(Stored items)

▬▬▬▬▬▬

/-! ## The obligation -/

/-- Settles O47. -/
theorem hartRows : Obligations.HartRows := by
  unfold Obligations.HartRows
  refine ⟨fun s h a b m pa va => ?_, fun s h pred succ pa va => ?_⟩
  · intro k s0 la lb lm
    refine ⟨execHartLoad_waits, fun hw => ?_, execHartStore_waits, fun hw => ?_, fun hw => if_neg (ne_true_of_eq_false hw), fun hw => ?_⟩
    · cases ht : k.hartSpot a.pa la a.page a.fetch false false with
      | line => exact (execHartLoad_goes hw ht).1 rfl
      | mem => exact (execHartLoad_goes hw ht).2.1 rfl
      | reg => exact (execHartLoad_goes hw ht).2.2.1 rfl
      | remote => exact (execHartLoad_goes hw ht).2.2.2.1 rfl
      | io => exact (execHartLoad_goes hw ht).2.2.2.2.1 rfl
      | refused r => exact (execHartLoad_goes hw ht).2.2.2.2.2 r rfl
    · intro bs
      rw [execHartStore_goes hw]
      have hl : bs.length = lb := toBytes_length _ _
      cases ht : k.hartSpot b.pa lb b.page false false false with
      | line => exact (State.hartStore_goes (s := s0) (bs := bs) (by rw [hl]; exact ht)).1 rfl
      | mem => exact (State.hartStore_goes (s := s0) (bs := bs) (by rw [hl]; exact ht)).2.1 rfl
      | reg => exact (State.hartStore_goes (s := s0) (bs := bs) (by rw [hl]; exact ht)).2.2.1 rfl
      | remote => exact (State.hartStore_goes (s := s0) (bs := bs) (by rw [hl]; exact ht)).2.2.2.1 rfl
      | io => exact (State.hartStore_goes (s := s0) (bs := bs) (by rw [hl]; exact ht)).2.2.2.2.1 rfl
      | refused r => exact (State.hartStore_goes (s := s0) (bs := bs) (by rw [hl]; exact ht)).2.2.2.2.2 r rfl
    · cases ht : k.hartSpot m.pa lm m.page false true (m.op = .lr || m.op = .sc) with
      | line => exact (execHartAmo_goes hw ht).1 rfl
      | mem => exact (execHartAmo_goes hw ht).2.1 rfl
      | reg => exact (execHartAmo_goes hw ht).2.2.1 rfl
      | remote => exact (execHartAmo_goes hw ht).2.2.2.1 rfl
      | io => exact (execHartAmo_goes hw ht).2.2.2.2.1 rfl
      | refused r => exact (execHartAmo_goes hw ht).2.2.2.2.2 r rfl
  · intro k line e fenced flushed
    refine ⟨fun hr hs hf => ⟨congrArg s.goes (Chip.beginHartFence_runs hr hs hf), congrArg s.goes (Chip.beginHartFence_runs hr hs hf)⟩,
      fun hw => ⟨fun ho hst hacc => ⟨fun hm => ?_, fun hm => ?_, ?_, ?_⟩, fun ho => ⟨?_, ?_, ?_⟩, ?_⟩,
      Chip.hartFenceDone_plain, Chip.hartFenceDone_pod⟩
    · exact congrArg s.goes ((Chip.cboLine_runs hw ho hst hacc).trans (if_pos hm))
    · exact congrArg s.goes ((Chip.cboLine_runs hw ho hst hacc).trans (if_neg hm))
    · exact congrArg s.goes (Chip.cboLine_runs hw ho hst hacc)
    · rw [execCboInval_allowed]
      exact congrArg s.goes (Chip.cboLine_runs hw ho hst hacc)
    · exact congrArg s.goes (Chip.cboLine_uncached ho)
    · exact congrArg s.goes (Chip.cboLine_uncached ho)
    · rw [execCboInval_allowed]
      exact congrArg s.goes (Chip.cboLine_uncached ho)
    · exact execCboInval_illegal hw

end Sys2Proof.Machine
end

section
/-! PROOFS. A hart access to a line that it holds (O48): what a quiet hart does in one step. -/
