-- ==== Sys2Proof/Machine/RegMap.lean ====
section
/-! DEFINITION. The BAR0 registers of R406 as fields: for every field its register's byte offset, its lowest bit, its
width, its access code (R7), the value it takes at reset (R9, R403; the factory value where the map says NOR) and, for
an indexed register, its stride and count. Head-scoped registers are indexed by the reading head, with a stride beyond BAR0. -/

namespace Sys2Proof.Machine

/-- R7: the access codes of register and field maps. -/
inductive Acc | ro | rw | rwl | w1c | w1s | wo | rc
  deriving DecidableEq, Repr

/-- R9, R403: where a field's reset value comes from. -/
inductive Src | const | nor | fuse | head
  deriving DecidableEq, Repr

/-- One field of the register map of R406. -/
structure Field where
  /-- byte offset in BAR0 of the field's register (of index 0) -/
  off : Nat
  /-- lowest bit of the field in its 64-bit register -/
  lo : Nat
  /-- number of bits -/
  width : Nat
  /-- access code -/
  acc : Acc
  /-- reset value, or the factory value of a NOR field -/
  rst : Nat
  /-- source of the reset value -/
  src : Src
  /-- bytes from one index to the next; 0 when not indexed -/
  stride : Nat
  /-- number of indices -/
  count : Nat
  deriving DecidableEq, Repr
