-- ==== Sys2Proof/Machine/Twine.lean ====
section
/-! DEFINITION. Twine: ports, sessions, reunion, the stream in both directions, sequenced messages, designation, the copy engine,
peer loss and PROMOTE (R196 to R219). -/

namespace Sys2Proof.Machine

/-! ### Peer loss (R31, R213) -/

/-- R31: the full sync of share n is abandoned: it stays HELD, and outside a Save its operation completes TWIN_ABSENT. -/
def State.dropSync (s : State) (n : Nat) (save : Bool) : State :=
  let t := ((s.wri F.TW_S_PAIR n 0).tellGone n (s.pairid n) (s.peershr n)).endChange n
  let t := t.setShState n shReady
  let t : State := { t with tw := { t.tw with syncs := t.tw.syncs.filter (· != n), joinSeq := FMap.del t.tw.joinSeq n
                                              mapCur := Segs.cut (t.shLo n) (t.shHi n) t.tw.mapCur
                                              mapPrev := Segs.cut (t.shLo n) (t.shHi n) t.tw.mapPrev } }
  match t.inProgress n 0x51 with
  | some k => if save then t else t.finish k 1 0 0
  | none => t

/-- R209, R213: what becomes of share n when the peer is lost. -/
def State.shareLost (s : State) (n : Nat) (save : Bool) : State :=
  let p := s.pstate n
  if s.role n = 1 ∧ p = psSync then s.dropSync n save
  else if s.role n = 1 ∧ (p = psLive ∨ p = psCatchup) then
    let t := s.setPstate n psLost
    if save then t else t.twinAbsent n
  else if s.role n = 2 ∧ s.tw.syncIn.contains n then s.setPstate n psPending
  else if s.role n = 2 ∧ (p = psLive ∨ p = psCatchup) then s.setPstate n psLost
  else s

/-- The stream stops: nothing waits outbound or half received, and the copy engine is idle. -/
def State.stopStream (s : State) : State :=
  let t : State := { s with tw := { s.tw with q0 := [], q1 := [], inbox := [], relWait := [], held := [], copying := none, left := [], catchups := [], syncs := [],
                                              catchEnd := [], joinSeq := [], copied := [], inLinks := 0, offered := none, reunited := false } }
  (((t.wr F.TW_COPY_KIND 0).wr F.TW_COPY_WAIT 0).wr F.TW_COPY_PROG 0).wr F.TW_PAIR_LINKS 0

/-- R212: TWINED tickets of shares that have become HELD complete TWIN_ABSENT under peer loss. -/
def State.formerTwined (s : State) : State :=
  (s.tickets.filter fun t => t.kind == .commit && t.level == 2 && t.outcome.isNone && s.shMode t.share != mdTwined).foldl
    (fun a t => a.finish t 1 0 0) s

/-- R213: the pair becomes LOST, by cause 0 timeout, 1 SAVING received, 2 SAVING sent. -/
def State.pairLost (s : State) (cause : Nat) : State :=
  let t := s.stopStream.wr F.TW_PAIR_STATE 4
  let t := t.forEach (List.range 64) fun a n => a.shareLost n (cause == 2)
  let t := if cause = 2 then t else t.formerTwined
  let t : State := { t with tw := { t.tw with syncIn := [], lossDue := none } }
  ((t.bump F.TW_CNT_LOSS).event 0x7004 [cause]).updReady

/-- R14, R213: the transition to LOST waits while SP3 is absent. -/
def State.peerLoss (s : State) (cause : Nat) : State :=
  if s.spRuns 3 then s.pairLost cause else { s with tw := { s.tw with lossDue := some cause } }

/-- R114, R201, R218: at a Save's Twine quiesce a last MARK and SAVING go out on every link and the pair becomes LOST. -/
def State.twineSave (s : State) : State :=
  let q := s.rd F.TW_OSEQ_VALUE
  let t := s.sendMarks
  let t := if t.linkIn 0 then t.send (.twine 0x13 0 [q]) else t
  let t := if t.linkIn 1 then t.send (.twine 0x13 1 [q]) else t
  let st := s.rd F.TW_PAIR_STATE
  if st = 1 ∨ st = 2 ∨ st = 3 then t.pairLost 2 else t

/-! ### Sequenced messages received (R202, R203, R206) -/

/-- R202: P: the least last MARK over the links, held below every sequenced message that has not taken effect. -/
def State.prefixNow (s : State) : Nat :=
  let m := if s.tw.inLinks = 3 then min s.tw.mark0 s.tw.mark1 else if s.tw.inLinks = 2 then s.tw.mark1 else s.tw.mark0
  (s.tw.inbox.filter fun i => !i.done).foldl (fun a i => min a (i.seq - 1)) m

/-- R202: P advances, TW_ISEQ reads it, and an ACK carries it. -/
def State.advance (s : State) : State :=
  let p := s.prefixNow
  if s.rd F.TW_ISEQ_VALUE < p then
    let t := (s.wr F.TW_ISEQ_VALUE p).send (.twine 0x11 s.sessionPort [p, s.rd F.TW_PAIR_SESSION])
    { t with tw := { t.tw with inbox := t.tw.inbox.filter fun i => decide (p < i.seq) } }
  else s

/-- R200: an inbound write is accepted: a REPLICA share whose word has ROLE replica and PSTATE PENDING, LIVE or CATCHUP, whose PAIRID belongs
to the current peer, wholly within its size. -/
def State.acceptsWrite (s : State) (n off len : Nat) : Bool :=
  s.shDefined n && s.shMode n == mdReplica && s.role n == 2 &&
    [psPending, psLive, psCatchup].contains (s.pstate n) &&
    FMap.get 0 s.tw.pairSerial n == s.rd F.TW_PEER_VALUE && decide (off + len ≤ s.rdi F.SHR_SIZE_ADDR n * 2 ^ 28)

/-- R200: the lines of an accepted write enter ingress in order. -/
def State.applyWrite (s : State) (w : InWrite) : State :=
  if s.acceptsWrite w.share (w.line * 64) (w.lines.length * 64) then
    let base := s.shLo w.share * 64 + w.line
    (((List.range w.lines.length).zip w.lines).foldl (fun (a : State) p =>
      (a.markUnit ((base + p.1) / 64) (some w.port)).ingressLine 16 (base + p.1) p.2.1 (BitVec.allOnes 64) p.2.2) s).settleMr
  else
    let t := s.bump F.TW_CNT_DISC
    if (match s.tw.refusedAt with | some a => decide (s.ck.mono < a + 1000000000) | none => false) then t
    else State.event { t with tw := { t.tw with refusedAt := some s.ck.mono } } 0x7008 [w.share, w.line * 64]

/-- R203: a copy of a sequenced message is noted: it has come on the links given. -/
def State.noteCopy (s : State) (bits seq ty : Nat) (ws : List Nat) : State :=
  { s with tw := { s.tw with inbox := match s.tw.inbox.find? fun i => i.seq == seq with
      | some i => s.tw.inbox.map fun x => if x.seq == seq then { i with links := Nat.lor i.links bits } else x
      | none => s.tw.inbox ++ [{ seq := seq, ty := ty, words := ws, links := bits, done := false }] } }

/-- R97, R203: a copy of a RELEASE: the first loads a walk register, and each arms KEEP for its link; with no register free the copy waits and its
link gets no credits; the wait is recorded once a register is free (R109). -/
def State.releaseCopy (s : State) (p seq share units first : Nat) : State :=
  match s.walks.find? fun w => w.2.twine && w.2.seq == seq with
  | some (r, w) =>
    State.noteCopy { s with walks := FMap.put s.walks r { w with links := natSetBit w.links p } } (2 ^ p) seq 0x12 [share, units, first]
  | none =>
    match s.freeWalk, FMap.find s.tw.relWait seq with
    | none, some e => { s with tw := { s.tw with relWait := FMap.put s.tw.relWait seq (e.1, natSetBit e.2 p) } }
    | none, none => { s with tw := { s.tw with relWait := FMap.put s.tw.relWait seq (s.ck.mono, 2 ^ p) } }
    | some r, e =>
      let t : State := match e with
        | some e => State.event { s with tw := { s.tw with relWait := FMap.del s.tw.relWait seq } } 0x3007 [0xFFFF, share, s.ck.mono - e.1]
        | none => s
      let lo := t.shLo share + first
      let w : Walk := { share := share, lo := lo, hi := min (lo + units) (t.shHi share), qid := 0, seq := seq, twine := true, links := 2 ^ p }
      State.noteCopy { t with walks := FMap.put t.walks r w } (2 ^ p) seq 0x12 [share, units, first]

/-- R203: what arrived on a joining link applies, in order. -/
def State.applyHeld (s : State) (i : JoinItem) : State :=
  match i with
  | .write w => s.applyWrite w
  | .release p seq share units first => s.releaseCopy p seq share units first

/-- R203, R206: a sequenced message takes effect. -/
def State.takeMessage (s : State) (m : InMsg) : State :=
  let n := m.words.headD 0
  if m.ty = 0x04 then
    let l := s.tw.held
    l.foldl State.applyHeld { s with tw := { s.tw with inLinks := s.rd F.TW_PAIR_LINKS, held := [] } }
  else if m.ty = 0x12 ∨ s.role n ≠ 2 then s
  else if m.ty = 0x22 then
    let t := (s.setPstate n psLive).setIncons n false
    ({ t with tw := { t.tw with syncIn := t.tw.syncIn.filter (· != n), fullIn := t.tw.fullIn.filter (· != n) } } : State).setLossrep n false
  else if m.ty = 0x23 then s.setPstate n psStale
  else if m.ty = 0x24 then
    let full := m.words.getD 1 0 == 1
    let t : State := { s with tw := { s.tw with syncIn := if s.pstate n = psPending then n :: s.tw.syncIn else s.tw.syncIn
                                                fullIn := if full then n :: s.tw.fullIn else s.tw.fullIn } }
    (t.setPstate n psCatchup).setIncons n true
  else
    let t := (s.setPstate n psLive).setIncons n false
    if t.tw.fullIn.contains n then
      State.setLossrep { t with tw := { t.tw with fullIn := t.tw.fullIn.filter (· != n) } } n false
    else t

/-- R203: a sequenced message whose copy has come on every link is due; SP3 carries out the pairing changes (R14). -/
def State.messageDue (s : State) (i : InMsg) : Bool :=
  !i.done && (i.links / 1) % 4 == s.rd F.TW_PAIR_LINKS && (i.ty == 0x12 || i.ty == 0x04 || s.spRuns 3)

▬▬▬▬▬▬

Problem requirements:
Print again the lines of the entries above that fall between the line holding "exact ht)).2.1 rfl" and the line holding "exact ht)).2.2.2.1 rfl", inclusive, exactly as they stand.

Exercise output:
      | mem => exact (State.hartStore_goes (s := s0) (bs := bs) (by rw [hl]; exact ht)).2.1 rfl
      | reg => exact (State.hartStore_goes (s := s0) (bs := bs) (by rw [hl]; exact ht)).2.2.1 rfl
      | remote => exact (State.hartStore_goes (s := s0) (bs := bs) (by rw [hl]; exact ht)).2.2.2.1 rfl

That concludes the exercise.